Difference between StratifiedKFold and StratifiedShuffleSplit in sklearn
StratifiedKFold and StratifiedShuffleSplit
are two types of stratified sampling techniques that can be used to split a dataset into train and test sets in scikit-learn.
The main difference between StratifiedKFold and StratifiedShuffleSplit
is in the way the data is split. StratifiedKFold
performs k-fold cross-validation, where the data is split into k folds, and the model is trained and evaluated k times, each time using a different fold as the test set and the remaining folds as the training set.
On the other hand, StratifiedShuffleSplit
randomly shuffles the data and splits it into train and test sets. The number of splits is specified by the user, and the data is shuffled and split into train and test sets multiple times, according to the number of splits specified.
Both StratifiedKFold and StratifiedShuffleSplit
aim to maintain the class balance in the train and test sets, meaning that the proportion of samples from each class is approximately the same in the train and test sets as it is in the original dataset.
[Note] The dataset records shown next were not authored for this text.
-- ==== Sys2Proof/Machine/Core.lean ====
section
/-!
DEFINITION. The machine as the host runs it.
-/

def Sys2Proof.core : Host.Core :=
  { State := Sys2Proof.Machine.State
    Fault := Sys2Proof.Machine.Fault
    Refusal := Sys2Proof.Machine.Refusal
    step := Sys2Proof.Machine.step
    reset := Sys2Proof.Machine.State.reset }
end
This is particularly important when the classes in the dataset are imbalanced (i.e., there is a disproportionate number of samples from one class compared to the other).
StratifiedKFold and StratifiedShuffleSplit
are two types of stratified sampling techniques that can be used to split a dataset into train and test sets in scikit-learn.
Here is an example of how to use StratifiedKFold
for k-fold cross-validation:
from sklearn.model_selection import StratifiedKFold
# Load data and labels into X and y
X = ...
y = ...
# Set the number of folds for cross-validation
n_folds = 5
# Create the StratifiedKFold object
skf = StratifiedKFold(n_splits=n_folds, shuffle=True)
# Iterate through the folds
for train_index, test_index in skf.split(X, y):
# Split the data into train and test sets
X_train, X_test = X[train_index], X[test_index]
y_train, y_test = y[train_index], y[test_index]
# Train and evaluate the model on the train and test sets
model.fit(X_train, y_train)
y_pred = model.predict(X_test)
accuracy = accuracy_score(y_test, y_pred)
print(f"Accuracy: {accuracy:.2f}")
In this example, the data is split into 5 folds, and the model is trained and evaluated 5 times, each time using a different fold as the test set and the remaining folds as the training set.
Here is an example of how to use StratifiedShuffleSplit
to split the data into train and test sets multiple times:
from sklearn.model_selection import StratifiedShuffleSplit
# Load data and labels into X and y
X = ...
y = ...
# Set the number of splits
n_splits = 10
# Create the StratifiedShuffleSplit object
sss = StratifiedShuffleSplit(n_splits=n_splits, test_size=0.2, random_state=42)
# Iterate through the splits
for train_index, test_index in sss.split(X, y):
# Split the data into train and test sets
X_train, X_test = X[train_index], X[test_index]
y_train, y_test = y[train_index], y[test_index]
# Train and evaluate the model on the train and test sets
model.fit(X_train, y_train)
y_pred = model.predict(X_test)
accuracy = accuracy_score(y_test, y_pred)
print(f"Accuracy: {accuracy:.2f}")
In this example, the data is shuffled and split into train and test sets 10 times, according to the number of splits specified.
Both StratifiedKFold and StratifiedShuffleSplit aim to maintain the class balance in the train and test sets, meaning that the proportion of samples from each class is approximately the same in the train and test sets as it is in the original dataset. This is particularly important when the classes in the dataset are imbalanced.
In summary, StratifiedKFold
is used for k-fold cross-validation, and StratifiedShuffleSplit
is used to split the data into train and test sets multiple times, with a random shuffle of the data in each split. Both techniques are used to maintain class balance in the train and test sets.